This little piggy came to AFF
Family friendly, filled with real life triumphs and tumbles, and oh so tasty nibbles. Rachel Teagle showcases her experiences with livestock shows and prized pigs in Queen of Delicious Animals during the Atlanta Fringe Festival. Below, Rachel Teagle opens up about meeting her meals, life lessons, and truly enjoying the art of competition.
For show times, check out the AFF schedule!
Q. Your show, Queen of Delicious Animals, is a part of the Atlanta Fringe Festival. The show is based on your experiences as a child competitor in livestock shows. What can audiences look forward to in this show?
A. This is a story about blind ambition, soaring success, utter failure, and everything in between, sprinkled with some of most delicious bacon known to man. It’s an epic journey, one small child’s quest to be the best in her field, but the journey doesn’t end when the goal is reached. What happens when you get what you want? What do you do next? It’s a universal story but told in a very specific world, where people prize their guinea pigs above all else, and you live and die by those big blue ribbons. Audiences can look forward to lots of embarrassing Rachel stories, learning a lot they didn’t necessarily need to know about animals, and a well constructed Moulin Rouge manure joke.
Q. You hit on this in the show, the idea of success, failure and what it all really means in the end, but how did your past influence your daring show[wo]manship in the present?

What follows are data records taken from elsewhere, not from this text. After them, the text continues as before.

/-! ### TPOLLALL -/

/-- The slot after `t` (45_control R321). -/
theorem next_of_lt {t v : TimerId} {n : Nat} (hv : v.index = t.index + 1) (hn : v.index < n) : t.next n = some v := by
  rw [eq_ofIndex hv, TimerId.next, if_pos (hv ▸ hn)]

/-- No slot follows the last one (45_control R321). -/
theorem next_of_le {t : TimerId} {n : Nat} (h : n ≤ t.index + 1) : t.next n = none := if_neg (Nat.not_lt.mpr h)

theorem pollTimerStep_next {toPhase : TimerId → Phase} {t v : TimerId} {s : State} (hv : v.index = t.index + 1)
    (hn : v.index < s.cfg.nTimers) : pollTimerStep toPhase t s = setPhase (toPhase v) (tPoll t s) := by
  rw [pollTimerStep, next_of_lt hv hn]

theorem pollTimerStep_last {toPhase : TimerId → Phase} {t : TimerId} {s : State} (h : s.cfg.nTimers ≤ t.index + 1) :
    pollTimerStep toPhase t s = setPhase .ready (tPoll t s) := by
  rw [pollTimerStep, next_of_le h]

/-- TPOLLALL's microstep in TPA(t) (42_softtimer R267). -/
theorem exec_tpollall {s : State} {t : TimerId} (h : s.phase = .tpa t) :
    exec .tpollall s = .next (pollTimerStep .tpa t s) := by
  show Host.Outcome.next (pollTimerStep .tpa (tpollallSlot s) s) = _
  rw [tpollallSlot, h]

/-- The state TPOLL leaves (`exec_tpoll`). -/
def polled (t : TimerId) (s : State) : State := setPhase .ready (tPoll t s)

theorem polled_cfg (t : TimerId) (s : State) : (polled t s).cfg = s.cfg := (tPoll_keeps t s).cfg

theorem polled_turns (t : TimerId) (s : State) : (polled t s).turns = s.turns := (tPoll_keeps t s).turns

/-- The state after TPOLL of `k` slots from slot `i` on, in ascending order. -/
def polledFrom : Nat → Nat → State → State
  | _, 0, s => s
  | i, k + 1, s => polledFrom (i + 1) k (polled (.ofIndex i) s)

/-- With no environment step to come, a step in TPA(t) is TPOLLALL's microstep. -/
theorem step_tpa {s : State} (t : TimerId) (h : s.turns = []) :
    step (setPhase (.tpa t) s) = .next (pollTimerStep .tpa t (setPhase (.tpa t) s)) := by
  rw [step, setPhase_turns, h]
  exact exec_tpollall rfl

theorem step_tpa_next {s : State} {t v : TimerId} (h : s.turns = []) (hv : v.index = t.index + 1)
    (hn : v.index < s.cfg.nTimers) : step (setPhase (.tpa t) s) = .next (setPhase (.tpa v) (polled t s)) := by
  rw [step_tpa t h, pollTimerStep_next (s := setPhase (.tpa t) s) hv hn, tPoll_setPhase]
  rfl

theorem step_tpa_last {s : State} {t : TimerId} (h : s.turns = []) (hn : s.cfg.nTimers ≤ t.index + 1) :
    step (setPhase (.tpa t) s) = .next (polled t s) := by
  rw [step_tpa t h, pollTimerStep_last (s := setPhase (.tpa t) s) hn, tPoll_setPhase]
  rfl

/-- From TPA of slot `i`, with no environment step to come, the steps of TPOLLALL are TPOLL of the slots from `i` on, for any
number of slots; by induction on how many follow slot `i`. -/
theorem runSteps_tpa (k : Nat) {i : Nat} {s : State} (hk : i + (k + 1) = s.cfg.nTimers) (h : s.turns = []) :
    runSteps (k + 1) (setPhase (.tpa (.ofIndex i)) s) = .next (polledFrom i (k + 1) s) := by
  induction k generalizing i s with
  | zero =>
    have hlast : s.cfg.nTimers ≤ (TimerId.ofIndex i).index + 1 := by rw [index_ofIndex, ← hk]
    rw [runSteps, step_tpa_last h hlast]
    rfl
  | succ k ih =>
    have hnext : (TimerId.ofIndex (i + 1)).index = (TimerId.ofIndex i).index + 1 := by simp
    have hlt : (TimerId.ofIndex (i + 1)).index < s.cfg.nTimers := by
      rw [index_ofIndex]
      omega
    have hk' : i + 1 + (k + 1) = (polled (.ofIndex i) s).cfg.nTimers := by
      rw [polled_cfg]
      omega
    rw [runSteps, step_tpa_next h hnext hlt]
    exact ih hk' ((polled_turns _ s).trans h)

/-- Settles O54: one microstep polls its slot and moves on; five of them are `runSteps_tpa` from slot 0. -/
theorem tpollallPollsEverySlotInOrder : Obligations.TpollallPollsEverySlotInOrder := by
  refine ⟨fun s t hp => ⟨polled t s, exec_tpoll t s, fun v hv hn => ?_, fun hn => ?_⟩, fun s hn hp hts => ?_⟩
  · rw [exec_tpollall hp, pollTimerStep_next hv hn]
    rfl
  · rw [exec_tpollall hp, pollTimerStep_last hn]
    rfl
  · have hrun : runSteps 5 s = .next (polledFrom 0 5 s) := by
      have h := runSteps_tpa 4 (i := 0) hn.symm hts
      rwa [show TimerId.ofIndex 0 = .minp from rfl, setPhase_self hp] at h
    exact ⟨_, _, _, _, _, rfl, rfl, rfl, rfl, rfl, hrun, rfl⟩

end Sys2Proof.Machine

/-! Proofs of the family 43_report. The poll of a timer that runs its callback, and what the two report timers publish (O57,
O58). -/

namespace Sys2Proof.Machine

/-! ### The events of a report -/

/-- The list of all fields is in the order of the field ids. -/
theorem allFields_getElem? (f : FieldId) : allFields[f.index]? = some f := by
  by_cases hp : f = .peak
  · subst hp
    rfl
  · have hw : wireFields[f.index]? = some f := (wireFields_getElem? f f.index).mpr ⟨hp, rfl⟩
    rw [allFields, List.getElem?_append_left (List.getElem?_eq_some_iff.mp hw).1, hw]

/-- A field in the list published has its event at the field's place. -/
theorem publishEvents_getElem? {s : State} {fs : List FieldId} {i : Nat} {f : FieldId} (h : fs[i]? = some f) :
    (publishEvents s fs)[i]? = some (.publish f (s.record.value f)) := by
  rw [publishEvents, List.getElem?_map, h]
  rfl

/-- REPORT_MIN with no change bit set does nothing (43_report R290, R294 item 2). -/
theorem reportMin_of_chg_zero {s : State} (h : s.chg = 0) : reportMin s = s := by
  have hnone : allFields.filter (isChanged s) = [] := by
    refine List.filter_eq_nil_iff.mpr fun f _ => ?_
    rw [isChanged, h]
    simp
  rw [reportMin, hnone, publishEvents, List.map_nil, List.append_nil, ← h]

/-! ### The poll of a report timer -/

/-- T_POLL of a due timer whose callback is enabled: the timer's own update, then the callback (42_softtimer R266). -/
theorem tPoll_of_isDue_callback {s : State} {t : TimerId} (hc : s.cfg.clockBits ≤ 32) (h : isDue s t)
    (hcb : (timer s t).cben = true) : tPoll t s = callback t (setStart t (startAfterFiring s t) s) := by
  rw [tPoll_eq, if_pos ((timerDue_iff hc t).mpr h), if_pos hcb]

/-- With no change bit set a poll of timer 0, due or not, publishes nothing and leaves the mask clear. -/
theorem tPoll_minp_of_chg_zero {s : State} (h : s.chg = 0) :
    (tPoll .minp s).events = s.events ∧ (tPoll .minp s).chg = 0 := by
  have hcb : callback .minp (setStart .minp (startAfterFiring s .minp) s) =
      setStart .minp (startAfterFiring s .minp) s := reportMin_of_chg_zero h
  rw [tPoll_eq, hcb]
  split_ifs <;> exact ⟨rfl, h⟩

/-- Settles O57: the poll re-arms slot 0 and then runs REPORT_MIN, which filters the list of all fields and so keeps its order. -/
theorem reportMinPublishesChangedFields : Obligations.ReportMinPublishesChangedFields := by
  intro s hcfg hd hcb
  refine ⟨?_, by decide⟩
  rw [exec_tpoll, tPoll_of_isDue_callback (params_facts hcfg).clock_le hd hcb]
  rfl

/-- Settles O58: the poll re-arms slot 1 and then runs REPORT_MAX over all fields; the mask it clears leaves the poll of
timer 0 nothing to publish. -/
theorem reportMaxPublishesEveryField : Obligations.ReportMaxPublishesEveryField := by
  intro s hcfg hd hcb
  refine ⟨_, publishEvents s allFields, ?_, rfl, rfl, fun f => publishEvents_getElem? (allFields_getElem? f),
    _, exec_tpoll .minp _, tPoll_minp_of_chg_zero rfl⟩
  rw [exec_tpoll, tPoll_of_isDue_callback (params_facts hcfg).clock_le hd hcb]
  rfl

end Sys2Proof.Machine

/-! Proofs of the family 44_health. What a microstep can do to the health class (O24), and the poll of the three timers of the
health monitor (O59, O60). -/

namespace Sys2Proof.Machine

/-! ### The health class -/

/-- A byte other than EOF measures no frame, so the class stays (40_receiver R160). -/
theorem rxStep_healthy {b : Byte} {s t : State} (h : rxStep b s = .ok t) (hb : b ≠ s.cfg.eof) : t.healthy = s.healthy := by
  obtain ⟨-, -, hmeasure⟩ := rxStep_flags h
  obtain ⟨-, hhealthy, -⟩ := hmeasure hb
  exact hhealthy

/-- A microstep from a legal phase keeps the health class, or it is one of the two that classify: EOF handed to the receiver,
or a poll of timer 4 when it is due (44_health R300, R304). -/
theorem Microstep.healthy_cases {s t : State} (hok : s.phase.ok s.cfg.nTimers = true) (h : Microstep s t) :
    t.healthy = s.healthy ∨ takesByte s s.cfg.eof ∨ (pollsTimer s .wdog ∧ isDue s .wdog) := by
  have hne : s.phase.ok s.cfg.nTimers ≠ false := by simp [hok]
  cases h with
  | phaseOnly p => exact .inl rfl
  | byte b v hb hv =>
    by_cases he : b = s.cfg.eof
    · exact .inr (.inl (.inl (he ▸ hb.resolve_right hne)))
    · exact .inl (rxStep_healthy hv he :)
  | queued b q p v hq hp hv =>
    by_cases he : b = s.cfg.eof
    · exact .inr (.inl (.inr ⟨(or_assoc.mpr hp).resolve_right hne, by rw [hq, he, List.head?_cons]⟩))
    · exact .inl (rxStep_healthy hv he :)
  | decode p v hp hv => exact .inl (decodeOp_keeps hv).healthy
  | poll u p hp =>
    by_cases hu : u = .wdog
    · subst hu
      cases hdue : timerDue s .wdog with
      | false => exact .inl (by rw [setPhase_healthy, tPoll_not_due hdue])
      | true => exact .inr (.inr ⟨hp.resolve_right hne, isDue_of_timerDue hdue⟩)
    · exact .inl ((tPoll_other u s).1 hu)
  | slot u x => exact .inl rfl
  | misuse u r => exact .inl rfl

/-- Settles O24, by the cases of a microstep; of the environment steps RESET alone touches the health class. -/
theorem healthChangesOnlyByClassification : Obligations.HealthChangesOnlyByClassification := by
  intro s t hok h hn
  rcases step_cases h with ⟨hb, ts, hm⟩ | ⟨a, ts, hts, rfl⟩
  · exact .inr ⟨hb, (Microstep.healthy_cases (s := { s with turns := ts }) hok hm).resolve_left hn⟩
  · refine .inl ⟨ts, ?_⟩
    by_contra ha
    obtain ⟨-, -, -, -, hkeep, -⟩ := envStep_keeps { s with turns := ts } (a := a) fun he => ha (he ▸ hts)
    exact hn hkeep

/-! ### The poll of a timer of the health monitor -/

/-- TPOLL of a due timer whose callback is enabled (42_softtimer R266). -/
theorem exec_tpoll_of_isDue_callback {s : State} {t : TimerId} (hcfg : s.cfg.wellFormed = true) (h : isDue s t)
    (hcb : (timer s t).cben = true) :
    exec (.tpoll t) s = .next (setPhase .ready (callback t (setStart t (startAfterFiring s t) s))) := by
  rw [exec_tpoll, tPoll_of_isDue_callback (params_facts hcfg).clock_le h hcb]

/-- Settles O59: after the timer's own update each callback is one write of the health LED, and STATUS_BLINK restarts timer 3
besides. -/
theorem blinkTimersDriveTheHealthLed : Obligations.BlinkTimersDriveTheHealthLed :=
  fun _ hcfg => ⟨exec_tpoll_of_isDue_callback hcfg, exec_tpoll_of_isDue_callback hcfg⟩

/-- WATCHDOG in a healthy block (44_health R301, R304). -/
theorem watchdog_of_healthy {s : State} (h : s.healthy = true) : watchdog s = { s with
    healthy := false
    tmr := { s.tmr with
      stat := { s.tmr.stat with delay := s.cfg.blinkFastMs, start := s.now }
      wdog := { s.tmr.wdog with start := 0 } } } := by
  rw [watchdog, classify_eq, h]
  rfl

/-- WATCHDOG in a degraded block stops its timer and does nothing else (44_health R301, R304). -/
theorem watchdog_of_degraded {s : State} (h : s.healthy = false) : watchdog s = setStart .wdog 0 s := by
  rw [watchdog, classify, if_neg (not_not.mpr h.symm)]
  rfl

/-- Settles O60: CLASSIFY writes the start of timer 4 after the timer's own update has, so the re-arm does not last. -/
theorem watchdogForcesDegraded : Obligations.WatchdogForcesDegraded := by
  intro s hcfg hd hcb
  rw [exec_tpoll_of_isDue_callback hcfg hd hcb, callback]
  refine ⟨fun hh => ?_, fun hh => ?_⟩
  · rw [watchdog_of_healthy (by exact hh)]
    rfl
  · rw [watchdog_of_degraded (by exact hh)]
    rfl

end Sys2Proof.Machine

/-! Proofs of the family 45_control. This part: a step by whose turn it is, and the CMD write (O5, O6, O7), with the two
environment steps of the queue and the clock (O11, O12). -/

namespace Sys2Proof.Machine

/-! ### A step by whose turn it is -/

theorem step_unlisted {s : State} (h : s.turns = []) : step s = microstep s := by rw [step, h]

theorem step_block {s : State} {ts : List Turn} (h : s.turns = .block :: ts) : step s = microstep { s with turns := ts } := by
  rw [step, h]

theorem step_env {s : State} {a : EnvAction} {ts : List Turn} (h : s.turns = .env a :: ts) :
    step s = .next (envStep a { s with turns := ts }) := by
  rw [step, h]

/-- With the block's turn put first, a step is a microstep that leaves the other turns as they were listed. -/
theorem step_blockFirst (s : State) : step { s with turns := blockFirst s.turns } = microstep s := by
  have same : ∀ {ts}, s.turns = ts → { s with turns := ts } = s := by
    rintro _ rfl
    rfl
  cases hts : s.turns with
  | nil => exact (step_unlisted rfl).trans (congrArg microstep (same hts))
  | cons t ts => exact (step_block rfl).trans (congrArg microstep (same hts))

theorem microstep_busy {s : State} {i : Instr} (h : s.phase.command = some i) : microstep s = exec i s := by
  rw [microstep, h]

theorem microstep_ready {s : State} (h : s.phase = .ready) : microstep s = .next s := by
  rw [microstep, h]
  rfl

theorem ne_ready_of_command {p : Phase} {i : Instr} (h : p.command = some i) : p ≠ .ready := by
  rintro rfl
  cases h

/-! ### The CMD write -/

/-- An accepted command is the one in progress (45_control R320). -/
theorem acceptPhase_command (i : Instr) : (acceptPhase i).command = some i := by cases i <;> rfl

theorem cmdWrite_busy {s : State} (w : Word) (h : s.phase ≠ .ready) : cmdWrite w s = { s with cmdErr := true } := if_pos h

A. The biggest lesson I learned was not to be afraid of failure. I was lucky in that I had a lot of success when I was very young, and then had to go on with my life and find something new to work towards. What I learned was that I like competing more than I like winning. I’d rather lose at something challenging that I tried my hardest at than get a meaningless award I didn’t work very hard for. I definitely think that’s emboldened me as a performer and altered my perspective of success and failure. Making theater is immensely difficult, and you never know how things are going to land. People fail every day, but if you don’t keep trying, you’ll never be successful.
Q. Was there ever any guilt about consuming your prize animals?
A. Yes, at first. The first time I had met my food before it arrived on my plate was very emotionally jarring. But in the end, it’s no different than where meat normally comes from. If I was okay eating mystery pork, I should be okay with eating this pork. Plus, I knew that this animal had been happy. He’d been healthy and well taken care of and lived in nice conditions and got plenty of exercise and socialization. I had made sure this animal had a good life for the time I cared for it, and while it is still strange to then turn around and eat them, you know this is the deal going in. And farm-raised happy 4H bacon tastes infinitely better than store bacon. It’s in a whole different league.
Q. What sets your show apart from some of the other AFF productions?
A. I think this is a really easy show to enjoy. It’s a good story told well, and it’s fun. It’s also one of a small handful of Family friendly shows in this year, so it’s one that you can bring anyone to, grandmothers, kids, even vegetarians get a respectful disclaimer before we get into the animal-eating section.
Q. Do you ever miss those little piggies?
A. Sometimes. I don’t miss getting up in the wee hours of the morning to shovel manure, and I don’t miss cloven-hoof bruises across my feet, but chasing after pigs and cows and sheep was a marvelous way to spend my childhood. And makes for a good story.